The year to date net financing total for National Savings & Investments has reached a sum of £4.8 billion, which exceeds its initial target by £2.8 billion. This has led the NS&I to reduce the interest rate on its savings product to 1.5 per cent, down from 1.75 per cent, in order to curb the risk of over-subscription.
NS&I chief executive, Jane Platt, remarked that the move can be partially attributed to large sums of cash being deposited by a relative small number of savers. While deposits at conventional personal and business bank account providers are only required to compensate savers to a maximum of £85,000 in the event that the banking provider failed, NS&I deposits are completely guaranteed by the Treasury.
The decision to reduce the Direct Saver rate was a very difficult one, Ms Platt said. However, NS&I had no choice but to take the steps in order to control the level of deposits over the next few months, the chief executive added.
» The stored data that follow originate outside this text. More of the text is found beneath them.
/-- A change of the focus core and of what is no memory, record or register. -/
theorem SlotKeeps.record {s u : State} (h : SlotKeeps s u) {c : Core} (hc : CoreKeeps u.core c) (i : Issue)
    (ctxs : Vector Ctx 64) (tasks : List Task) (fens : Vector Fen 30) (tick : Nat) :
    SlotKeeps s { u with core := c, iss := i, ctxs := ctxs, tasks := tasks, fens := fens, tick := tick } :=
  h.trans ⟨rfl, rfl, rfl, rfl, rfl, hc, rfl, rfl, rfl, rfl, rfl, fun w => by
    obtain ⟨h1, h2, h3, h4, h5⟩ := u.memWf_iff.mp w
    exact (State.memWf_iff _).mpr ⟨h1, h2, h3, hc.spWf h4, h5⟩⟩

/-- A next state that keeps them. -/
def OutKeeps (s : State) (o : Out) : Prop := ∀ t, o = .next t → SlotKeeps s t

theorem OutKeeps.next {s t : State} (h : SlotKeeps s t) : OutKeeps s (.next t) := fun u e => by
  cases e
  exact h

/-- A fold keeps what each of its steps keeps. -/
theorem SlotKeeps.foldl {α : Type} (f : State → α → State) (hf : ∀ s x, SlotKeeps s (f s x)) (l : List α) (s : State) :
    SlotKeeps s (l.foldl f s) := by
  induction l generalizing s with
  | nil => exact .refl _
  | cons x r ih => exact (hf s x).trans (ih _)

/-- Reading the scratchpad through the core port moves FIFO heads at most. -/
theorem Scratch.read_keeps (sp : Scratch) (a n : Nat) :
    (sp.read a n).2.mem = sp.mem ∧ (sp.read a n).2.tags = sp.tags ∧ (sp.read a n).2.poison = sp.poison := by
  unfold Scratch.read
  generalize partsOf a n = ps
  generalize hz : (⟨[], [], none⟩ : SpRead) = z
  clear hz
  induction ps generalizing sp z with
  | nil => exact ⟨rfl, rfl, rfl⟩
  | cons p r ih =>
    rw [List.foldl_cons]
    obtain ⟨h1, h2, h3⟩ := ih (sp.readPart p).2 _
    have : (sp.readPart p).2.mem = sp.mem ∧ (sp.readPart p).2.tags = sp.tags ∧ (sp.readPart p).2.poison = sp.poison := by
      unfold Scratch.readPart
      split <;> exact ⟨rfl, rfl, rfl⟩
    exact ⟨h1.trans this.1, h2.trans this.2.1, h3.trans this.2.2⟩

theorem State.onCtx_keeps (s : State) (n : Nat) (f : Ctx → Ctx) : SlotKeeps s (s.onCtx n f) := .record (.refl _) (.refl _) _ _ _ _ _

theorem State.onFen_keeps (s : State) (n : Nat) (f : Fen → Fen) : SlotKeeps s (s.onFen n f) := .record (.refl _) (.refl _) _ _ _ _ _

theorem State.raise_keeps (s : State) (rank code cause : Nat) (repl : Bool) (i0 i1 : Word) : SlotKeeps s (State.raise s rank code cause repl i0 i1) := by
  unfold State.raise
  iterate 16 all_goals try first
    | with_reducible exact SlotKeeps.refl _
    | exact CoreKeeps.mk rfl rfl rfl rfl rfl rfl rfl rfl rfl rfl
    | split
    | with_reducible refine SlotKeeps.record ?_ ?_ _ _ _ _ _

theorem State.illegal_keeps (s : State) : SlotKeeps s (State.illegal s) := by
  unfold State.illegal
  iterate 16 all_goals try first
    | with_reducible exact SlotKeeps.refl _
    | with_reducible refine SlotKeeps.trans ?_ (State.raise_keeps ..)

theorem State.encFault_keeps (s : State) : SlotKeeps s (State.encFault s) := by
  unfold State.encFault
  iterate 16 all_goals try first
    | with_reducible exact SlotKeeps.refl _
    | with_reducible refine SlotKeeps.trans ?_ (State.raise_keeps ..)

theorem State.issueFault_keeps (s : State) (code cause : Nat) (repl : Bool) (i0 i1 : Word) : SlotKeeps s (State.issueFault s code cause repl i0 i1) := by
  unfold State.issueFault
  iterate 16 all_goals try first
    | with_reducible exact SlotKeeps.refl _
    | with_reducible refine SlotKeeps.trans ?_ (State.raise_keeps ..)

theorem State.coreRead_keeps (s : State) (cause n : Nat) : SlotKeeps s (State.coreRead s cause n) := by
  unfold State.coreRead
  iterate 16 all_goals try first
    | with_reducible exact SlotKeeps.refl _
    | with_reducible refine SlotKeeps.trans ?_ (State.issueFault_keeps ..)
    | split

theorem State.alignFault_keeps (s : State) (a : Word) : SlotKeeps s (State.alignFault s a) := by
  unfold State.alignFault
  iterate 16 all_goals try first
    | with_reducible exact SlotKeeps.refl _
    | with_reducible refine SlotKeeps.trans ?_ (State.issueFault_keeps ..)

theorem State.canonFault_keeps (s : State) (a : Word) : SlotKeeps s (State.canonFault s a) := by
  unfold State.canonFault
  iterate 16 all_goals try first
    | with_reducible exact SlotKeeps.refl _
    | with_reducible refine SlotKeeps.trans ?_ (State.issueFault_keeps ..)

theorem State.holdOn_keeps (s : State) (w : Wait) : SlotKeeps s (State.holdOn s w) := by
  unfold State.holdOn
  iterate 16 all_goals try first
    | with_reducible exact SlotKeeps.refl _
    | exact CoreKeeps.mk rfl rfl rfl rfl rfl rfl rfl rfl rfl rfl
    | split
    | with_reducible refine SlotKeeps.record ?_ ?_ _ _ _ _ _

theorem State.synced_keeps (s : State) : SlotKeeps s (State.synced s) := by
  unfold State.synced
  iterate 16 all_goals try first
    | with_reducible exact SlotKeeps.refl _
    | exact CoreKeeps.mk rfl rfl rfl rfl rfl rfl rfl rfl rfl rfl
    | with_reducible refine SlotKeeps.record ?_ ?_ _ _ _ _ _

theorem State.result_keeps (s : State) (rem : Nat) (w : Landing) : SlotKeeps s (State.result s rem w) := by
  unfold State.result
  iterate 16 all_goals try first
    | with_reducible exact SlotKeeps.refl _
    | exact CoreKeeps.mk rfl rfl rfl rfl rfl rfl rfl rfl rfl rfl
    | with_reducible refine SlotKeeps.record ?_ ?_ _ _ _ _ _

theorem State.endOfCycle_keeps (s : State) (e : Eoc) : SlotKeeps s (State.endOfCycle s e) := by
  unfold State.endOfCycle
  iterate 16 all_goals try first
    | with_reducible exact SlotKeeps.refl _
    | exact CoreKeeps.mk rfl rfl rfl rfl rfl rfl rfl rfl rfl rfl
    | with_reducible refine SlotKeeps.record ?_ ?_ _ _ _ _ _

theorem State.qufFault_keeps (s : State) (q : Nat) : SlotKeeps s (State.qufFault s q) := by
  unfold State.qufFault
  iterate 16 all_goals try first
    | with_reducible exact SlotKeeps.refl _
    | with_reducible refine SlotKeeps.trans ?_ (State.issueFault_keeps ..)

theorem State.takeQ_keeps (s : State) (q : Nat) (peek : Bool) : SlotKeeps s (State.takeQ s q peek).2 := by
  unfold State.takeQ
  try dsimp only
  iterate 16 all_goals try first
    | with_reducible exact SlotKeeps.refl _
    | with_reducible refine SlotKeeps.trans ?_ (State.coreRead_keeps ..)
    | with_reducible refine SlotKeeps.trans ?_ (State.issueFault_keeps ..)
    | exact CoreKeeps.mk rfl rfl rfl rfl rfl rfl rfl rfl rfl rfl
    | split
    | with_reducible refine SlotKeeps.record ?_ ?_ _ _ _ _ _

theorem State.takeQ_keeps' (s : State) (q : Nat) (peek : Bool) {r} {t : State} (e : State.takeQ s q peek = (r, t)) : SlotKeeps s t := by
  have := State.takeQ_keeps s q peek
  rw [e] at this
  exact this

theorem State.notePush_keeps (s : State) (q n : Nat) : SlotKeeps s (State.notePush s q n) := by
  unfold State.notePush
  iterate 16 all_goals try first
    | with_reducible exact SlotKeeps.refl _
    | exact CoreKeeps.mk rfl rfl rfl rfl rfl rfl rfl rfl rfl rfl
    | with_reducible refine SlotKeeps.record ?_ ?_ _ _ _ _ _

theorem State.pushQ_keeps (s : State) (rem : Nat) (q : Nat) (es : List QEntry) : SlotKeeps s (State.pushQ s rem q es) := by
  unfold State.pushQ
  iterate 16 all_goals try first
    | with_reducible exact SlotKeeps.refl _
    | with_reducible refine SlotKeeps.trans ?_ (State.notePush_keeps ..)
    | with_reducible refine SlotKeeps.trans ?_ (State.result_keeps ..)

theorem State.raiseInfo_keeps (s : State) (f : FaultInfo) : SlotKeeps s (State.raiseInfo s f) := by
  unfold State.raiseInfo
  iterate 16 all_goals try first
    | with_reducible exact SlotKeeps.refl _
    | with_reducible refine SlotKeeps.trans ?_ (State.issueFault_keeps ..)

theorem State.storePoison_keeps (s : State) (a n : Nat) : SlotKeeps s (State.storePoison s a n) := by
  unfold State.storePoison
  iterate 16 all_goals try first
    | with_reducible exact SlotKeeps.refl _
    | with_reducible refine SlotKeeps.trans ?_ (State.raiseInfo_keeps ..)
    | split

theorem State.fresh_keeps (s : State) : SlotKeeps s (State.fresh s) := by
  unfold State.fresh
  iterate 16 all_goals try first
    | with_reducible exact SlotKeeps.refl _
    | exact CoreKeeps.mk rfl rfl rfl rfl rfl rfl rfl rfl rfl rfl
    | with_reducible refine SlotKeeps.record ?_ ?_ _ _ _ _ _

theorem State.bankFault_keeps (s : State) (bank row inCycles : Nat) : SlotKeeps s (State.bankFault s bank row inCycles) := by
  unfold State.bankFault
  iterate 16 all_goals try first
    | with_reducible exact SlotKeeps.refl _
    | with_reducible refine SlotKeeps.trans ?_ (State.issueFault_keeps ..)

theorem State.poisonSectors_keeps (s : State) (secs : List Nat) : SlotKeeps s (State.poisonSectors s secs) := by
  unfold State.poisonSectors
  iterate 16 all_goals try first
    | with_reducible exact SlotKeeps.refl _
    | with_reducible refine SlotKeeps.trans ?_ (State.raiseInfo_keeps ..)
    | split

theorem State.checkSectors_keeps (s : State) (p : Presented) (secs : List Nat) : SlotKeeps s (State.checkSectors s p secs).2 := by
  unfold State.checkSectors
  try dsimp only
  iterate 16 all_goals try first
    | with_reducible exact SlotKeeps.refl _
    | with_reducible refine SlotKeeps.trans ?_ (State.raiseInfo_keeps ..)
    | split

theorem State.checkSectors_keeps' (s : State) (p : Presented) (secs : List Nat) {r} {t : State} (e : State.checkSectors s p secs = (r, t)) : SlotKeeps s t := by
  have := State.checkSectors_keeps s p secs
  rw [e] at this
  exact this

theorem State.plainSectors_keeps (s : State) (secs : List Nat) : SlotKeeps s (State.plainSectors s secs) := by
  unfold State.plainSectors
  iterate 16 all_goals try first
    | with_reducible exact SlotKeeps.refl _
    | with_reducible refine SlotKeeps.trans ?_ (State.checkSectors_keeps ..)
    | with_reducible refine SlotKeeps.trans ?_ (State.poisonSectors_keeps ..)

theorem State.usePort_keeps (s : State) (inCycles bank row : Nat) : SlotKeeps s (State.usePort s inCycles bank row) := by
  unfold State.usePort
  iterate 16 all_goals try first
    | with_reducible exact SlotKeeps.refl _
    | with_reducible refine SlotKeeps.trans ?_ (State.bankFault_keeps ..)
    | exact CoreKeeps.mk rfl rfl rfl rfl rfl rfl rfl rfl rfl rfl
    | split
    | with_reducible refine SlotKeeps.record ?_ ?_ _ _ _ _ _

theorem State.usePorts_keeps (s : State) (inCycles a n : Nat) : SlotKeeps s (s.usePorts inCycles a n) :=
  SlotKeeps.foldl (fun s (p : Nat × Nat) => s.usePort inCycles p.1 p.2) (fun s p => s.usePort_keeps inCycles p.1 p.2) _ s

theorem sResult_keeps (s : State) (p : BitVec 2) (lat : Nat) (d : BitVec 5) (v : Word) : SlotKeeps s (sResult s p lat d v) := by
  unfold sResult
  iterate 16 all_goals try first
    | with_reducible exact SlotKeeps.refl _
    | with_reducible refine SlotKeeps.trans ?_ (State.result_keeps ..)
    | split

theorem sPred_keeps (s : State) (p : BitVec 2) (d : BitVec 3) (v : Bool) : SlotKeeps s (sPred s p d v) := by
  unfold sPred
  iterate 16 all_goals try first
    | with_reducible exact SlotKeeps.refl _
    | with_reducible refine SlotKeeps.trans ?_ (State.result_keeps ..)
    | split

theorem State.swapK_keeps (s : State) (n : BitVec 2) (w : BitVec 1) : SlotKeeps s (State.swapK s n w) := by
  unfold State.swapK
  iterate 16 all_goals try first
    | with_reducible exact SlotKeeps.refl _
    | exact CoreKeeps.mk rfl rfl rfl rfl rfl rfl rfl rfl rfl rfl
    | split
    | with_reducible refine SlotKeeps.record ?_ ?_ _ _ _ _ _

theorem State.holdTokens_keeps (s : State) (l : List (BitVec 4)) : SlotKeeps s (s.holdTokens l) := by
  unfold State.holdTokens
  induction l generalizing s with
  | nil => exact .refl _
  | cons t l ih => exact (State.holdOn_keeps s _).trans (ih _)

theorem directForm_keeps (n : BitVec 2) (x y : BitVec 4) (w : BitVec 1) (z : BitVec 3) (body : Shape → State → State) (s : State)
    (h : ∀ u : State, SlotKeeps u (body (u.ksh n) u)) : OutKeeps s (directForm n x y w z body s) := by
  unfold directForm
  split
  · split
    · exact .next (State.holdTokens_keeps ..)
    · have g (t : State) (k : SlotKeeps s t) : OutKeeps s (.next ((body (t.ksh n) t).swapK n w)) :=
        .next (k.trans ((h t).trans (State.swapK_keeps ..)))
      refine g _ ?_
      split
      · exact .refl _
      · exact State.synced_keeps _
  · exact .next (.refl _)

theorem State.cChecks_keeps (s : State) (illegal enc : Bool) (aligns : List (Nat × Nat)) : SlotKeeps s (State.cChecks s illegal enc aligns) := by
  unfold State.cChecks
  iterate 16 all_goals try first
    | with_reducible exact SlotKeeps.refl _
    | with_reducible refine SlotKeeps.trans ?_ (State.alignFault_keeps ..)
    | with_reducible refine SlotKeeps.trans ?_ (State.encFault_keeps ..)
    | with_reducible refine SlotKeeps.trans ?_ (State.illegal_keeps ..)
    | split

theorem State.canonCheck_keeps (s : State) (a : Word) : SlotKeeps s (State.canonCheck s a) := by
  unfold State.canonCheck
  iterate 16 all_goals try first
    | with_reducible exact SlotKeeps.refl _
    | with_reducible refine SlotKeeps.trans ?_ (State.canonFault_keeps ..)
    | split

theorem State.fifoFreeze_keeps (s : State) : SlotKeeps s (State.fifoFreeze s) := by
  unfold State.fifoFreeze
  exact SlotKeeps.record (SlotKeeps.refl _) (CoreKeeps.mk rfl rfl rfl rfl rfl rfl rfl rfl rfl rfl) _ _ _ _ _

theorem State.spChecks_keeps (s : State) (carry : Bool) (a n : Nat) (r : SpRead) : SlotKeeps s (s.spChecks carry a n r) := by
  unfold State.spChecks
  iterate 16 all_goals try first
    | with_reducible exact SlotKeeps.refl _
    | with_reducible refine SlotKeeps.trans ?_ (State.raiseInfo_keeps ..)
    | split

theorem State.spLoad_keeps (s : State) (carry : Bool) (a n : Nat) : SlotKeeps s (s.spLoad carry a n).2 := by
  have h := s.usePorts_keeps 0 a n
  unfold State.spLoad
  generalize s.usePorts 0 a n = u at h
  have r := u.core.sp.read_keeps a n
  have g : SlotKeeps s { u with core := { u.core with sp := (u.core.sp.read a n).2 } } :=
    h.record (c := { u.core with sp := (u.core.sp.read a n).2 }) ⟨rfl, rfl, rfl, rfl, rfl, r.1, r.2.1, r.2.2, rfl, rfl⟩ _ _ _ _ _
  dsimp only
  split
  · exact h.trans (State.fifoFreeze_keeps _)
  · exact g.trans (State.spChecks_keeps ..)

theorem State.spStoreIssue_keeps (s : State) (a : Nat) (bs : List Byte) : SlotKeeps s (State.spStoreIssue s a bs) := by
  unfold State.spStoreIssue
  iterate 16 all_goals try first
    | with_reducible exact SlotKeeps.refl _
    | with_reducible refine SlotKeeps.trans ?_ (State.result_keeps ..)
    | with_reducible refine SlotKeeps.trans ?_ (State.storePoison_keeps ..)
    | with_reducible refine SlotKeeps.trans ?_ (State.usePorts_keeps ..)

theorem ldsBody_keeps (carry : Bool) (sh : Shape) (s : State) : SlotKeeps s (ldsBody carry sh s) :=
  ((State.cChecks_keeps ..).trans (State.spLoad_keeps ..)).trans (State.pushQ_keeps ..)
Savers will find this of little consolation, as they have been enduring historic low interest rates on many different retail savings products. An additional blow to many savers, particularly those residing in rural locations, was NS&I’s break from the Post Office in 2011.
While the NS&I has yet to announce a new Investment Account rate, its account restructuring will give all of its 2.6 million customers the chance to transition over to the Direct Saver.